#### WHAT TO WORK ON
The answer should be an exact repeat of the stretch of material below from the line containing "value (U50). -/" through the line containing "write of the".

#### DATA LISTING
________________________________________
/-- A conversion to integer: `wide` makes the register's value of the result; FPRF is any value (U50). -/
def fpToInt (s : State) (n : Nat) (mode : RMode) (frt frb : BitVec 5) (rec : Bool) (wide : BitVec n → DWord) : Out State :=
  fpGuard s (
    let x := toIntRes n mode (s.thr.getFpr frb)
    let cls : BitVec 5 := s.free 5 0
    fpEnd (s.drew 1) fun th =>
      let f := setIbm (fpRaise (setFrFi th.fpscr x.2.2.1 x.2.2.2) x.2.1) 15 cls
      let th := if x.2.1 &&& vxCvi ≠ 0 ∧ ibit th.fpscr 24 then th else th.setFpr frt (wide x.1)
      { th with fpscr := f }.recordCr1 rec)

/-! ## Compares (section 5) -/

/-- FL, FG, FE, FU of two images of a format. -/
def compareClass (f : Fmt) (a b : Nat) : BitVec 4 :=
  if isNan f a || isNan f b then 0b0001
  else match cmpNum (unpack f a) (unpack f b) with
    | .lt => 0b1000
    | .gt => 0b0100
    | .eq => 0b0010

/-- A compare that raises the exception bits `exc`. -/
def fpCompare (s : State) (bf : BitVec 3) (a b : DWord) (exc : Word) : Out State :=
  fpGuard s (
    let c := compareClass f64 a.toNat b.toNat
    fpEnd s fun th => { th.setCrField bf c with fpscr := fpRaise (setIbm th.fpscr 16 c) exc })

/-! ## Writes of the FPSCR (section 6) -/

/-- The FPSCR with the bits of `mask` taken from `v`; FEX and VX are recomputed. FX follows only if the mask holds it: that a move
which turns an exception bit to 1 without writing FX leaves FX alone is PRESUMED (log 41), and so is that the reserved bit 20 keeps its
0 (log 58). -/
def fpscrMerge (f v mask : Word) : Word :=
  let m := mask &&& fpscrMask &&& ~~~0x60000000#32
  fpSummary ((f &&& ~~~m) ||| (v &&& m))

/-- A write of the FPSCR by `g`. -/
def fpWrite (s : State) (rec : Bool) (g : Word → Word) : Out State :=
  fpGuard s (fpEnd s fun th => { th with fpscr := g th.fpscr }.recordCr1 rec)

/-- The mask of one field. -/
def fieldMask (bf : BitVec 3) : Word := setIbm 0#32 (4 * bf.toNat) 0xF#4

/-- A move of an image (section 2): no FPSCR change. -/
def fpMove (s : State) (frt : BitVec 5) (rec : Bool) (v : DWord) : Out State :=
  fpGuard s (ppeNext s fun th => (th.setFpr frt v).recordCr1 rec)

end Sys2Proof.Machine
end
________________________________________
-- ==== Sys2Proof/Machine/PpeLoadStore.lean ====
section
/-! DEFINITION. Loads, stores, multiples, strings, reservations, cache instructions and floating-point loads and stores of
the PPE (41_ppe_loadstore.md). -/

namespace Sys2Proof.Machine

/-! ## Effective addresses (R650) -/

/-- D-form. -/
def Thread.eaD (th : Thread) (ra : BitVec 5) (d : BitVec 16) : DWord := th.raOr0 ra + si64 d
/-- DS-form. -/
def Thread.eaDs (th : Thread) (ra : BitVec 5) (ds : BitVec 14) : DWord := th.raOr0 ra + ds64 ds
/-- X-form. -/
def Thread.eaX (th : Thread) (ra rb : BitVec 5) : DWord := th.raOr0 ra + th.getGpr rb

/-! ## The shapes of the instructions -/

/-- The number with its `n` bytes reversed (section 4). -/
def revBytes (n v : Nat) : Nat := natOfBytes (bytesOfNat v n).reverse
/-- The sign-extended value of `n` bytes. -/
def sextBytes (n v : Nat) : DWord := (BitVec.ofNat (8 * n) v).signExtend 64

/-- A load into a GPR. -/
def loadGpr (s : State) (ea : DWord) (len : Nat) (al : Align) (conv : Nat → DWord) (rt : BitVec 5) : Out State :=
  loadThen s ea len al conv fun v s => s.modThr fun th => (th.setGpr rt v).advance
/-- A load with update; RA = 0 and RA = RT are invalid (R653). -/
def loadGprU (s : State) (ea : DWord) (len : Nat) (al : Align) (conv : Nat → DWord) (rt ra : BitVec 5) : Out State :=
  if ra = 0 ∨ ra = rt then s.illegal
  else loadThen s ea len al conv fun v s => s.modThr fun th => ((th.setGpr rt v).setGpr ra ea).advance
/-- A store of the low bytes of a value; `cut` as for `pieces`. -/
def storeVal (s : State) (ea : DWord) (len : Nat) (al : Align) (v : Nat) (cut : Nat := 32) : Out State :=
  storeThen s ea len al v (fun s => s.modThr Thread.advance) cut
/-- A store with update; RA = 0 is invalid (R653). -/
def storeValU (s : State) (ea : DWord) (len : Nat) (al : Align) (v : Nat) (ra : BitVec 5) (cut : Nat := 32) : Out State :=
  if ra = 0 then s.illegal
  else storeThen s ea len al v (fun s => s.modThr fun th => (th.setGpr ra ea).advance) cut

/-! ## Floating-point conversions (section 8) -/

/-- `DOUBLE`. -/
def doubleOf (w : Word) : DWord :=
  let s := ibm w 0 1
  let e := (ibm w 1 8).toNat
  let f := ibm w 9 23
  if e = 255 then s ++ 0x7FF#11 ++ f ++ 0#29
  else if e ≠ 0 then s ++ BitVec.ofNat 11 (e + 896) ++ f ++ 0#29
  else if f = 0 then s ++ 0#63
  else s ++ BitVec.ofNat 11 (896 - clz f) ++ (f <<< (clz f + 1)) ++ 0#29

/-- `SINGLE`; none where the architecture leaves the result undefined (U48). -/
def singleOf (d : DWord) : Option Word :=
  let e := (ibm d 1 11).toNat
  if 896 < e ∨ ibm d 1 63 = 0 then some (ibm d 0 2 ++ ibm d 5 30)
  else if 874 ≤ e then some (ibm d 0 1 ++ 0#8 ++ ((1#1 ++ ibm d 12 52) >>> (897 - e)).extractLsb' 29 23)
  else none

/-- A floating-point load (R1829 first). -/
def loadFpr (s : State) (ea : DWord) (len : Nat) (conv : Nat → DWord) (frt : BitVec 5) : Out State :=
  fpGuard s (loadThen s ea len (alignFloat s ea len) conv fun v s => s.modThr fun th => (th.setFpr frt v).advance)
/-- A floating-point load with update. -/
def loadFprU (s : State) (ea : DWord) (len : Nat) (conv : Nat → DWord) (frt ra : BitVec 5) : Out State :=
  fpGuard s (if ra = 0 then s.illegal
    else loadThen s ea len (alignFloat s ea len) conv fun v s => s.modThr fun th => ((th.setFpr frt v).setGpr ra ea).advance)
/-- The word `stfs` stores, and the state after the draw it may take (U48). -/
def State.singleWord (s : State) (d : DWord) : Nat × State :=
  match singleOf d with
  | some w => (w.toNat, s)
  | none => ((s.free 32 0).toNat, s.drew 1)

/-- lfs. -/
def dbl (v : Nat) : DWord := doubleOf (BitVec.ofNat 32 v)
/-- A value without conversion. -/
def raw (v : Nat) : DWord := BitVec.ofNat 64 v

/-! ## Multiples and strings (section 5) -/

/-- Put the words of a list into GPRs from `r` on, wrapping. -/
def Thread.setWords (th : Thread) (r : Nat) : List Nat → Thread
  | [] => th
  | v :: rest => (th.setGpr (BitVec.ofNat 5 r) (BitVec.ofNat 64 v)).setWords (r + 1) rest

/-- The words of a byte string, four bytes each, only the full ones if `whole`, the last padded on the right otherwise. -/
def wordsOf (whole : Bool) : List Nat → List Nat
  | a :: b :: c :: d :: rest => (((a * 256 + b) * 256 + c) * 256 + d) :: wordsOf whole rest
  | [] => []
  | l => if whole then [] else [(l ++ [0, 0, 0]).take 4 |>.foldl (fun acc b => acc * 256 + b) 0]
________________________________________
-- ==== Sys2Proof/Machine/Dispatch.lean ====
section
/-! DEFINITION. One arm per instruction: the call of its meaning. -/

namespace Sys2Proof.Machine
________________________________________
#### ANSWER TO THIS TASK
/-- A conversion to integer: `wide` makes the register's value of the result; FPRF is any value (U50). -/
def fpToInt (s : State) (n : Nat) (mode : RMode) (frt frb : BitVec 5) (rec : Bool) (wide : BitVec n → DWord) : Out State :=
  fpGuard s (
    let x := toIntRes n mode (s.thr.getFpr frb)
    let cls : BitVec 5 := s.free 5 0
    fpEnd (s.drew 1) fun th =>
      let f := setIbm (fpRaise (setFrFi th.fpscr x.2.2.1 x.2.2.2) x.2.1) 15 cls
      let th := if x.2.1 &&& vxCvi ≠ 0 ∧ ibit th.fpscr 24 then th else th.setFpr frt (wide x.1)
      { th with fpscr := f }.recordCr1 rec)

/-! ## Compares (section 5) -/

/-- FL, FG, FE, FU of two images of a format. -/
def compareClass (f : Fmt) (a b : Nat) : BitVec 4 :=
  if isNan f a || isNan f b then 0b0001
  else match cmpNum (unpack f a) (unpack f b) with
    | .lt => 0b1000
    | .gt => 0b0100
    | .eq => 0b0010

/-- A compare that raises the exception bits `exc`. -/
def fpCompare (s : State) (bf : BitVec 3) (a b : DWord) (exc : Word) : Out State :=
  fpGuard s (
    let c := compareClass f64 a.toNat b.toNat
    fpEnd s fun th => { th.setCrField bf c with fpscr := fpRaise (setIbm th.fpscr 16 c) exc })

/-! ## Writes of the FPSCR (section 6) -/

/-- The FPSCR with the bits of `mask` taken from `v`; FEX and VX are recomputed. FX follows only if the mask holds it: that a move
which turns an exception bit to 1 without writing FX leaves FX alone is PRESUMED (log 41), and so is that the reserved bit 20 keeps its
0 (log 58). -/
def fpscrMerge (f v mask : Word) : Word :=
  let m := mask &&& fpscrMask &&& ~~~0x60000000#32
  fpSummary ((f &&& ~~~m) ||| (v &&& m))

/-- A write of the FPSCR by `g`. -/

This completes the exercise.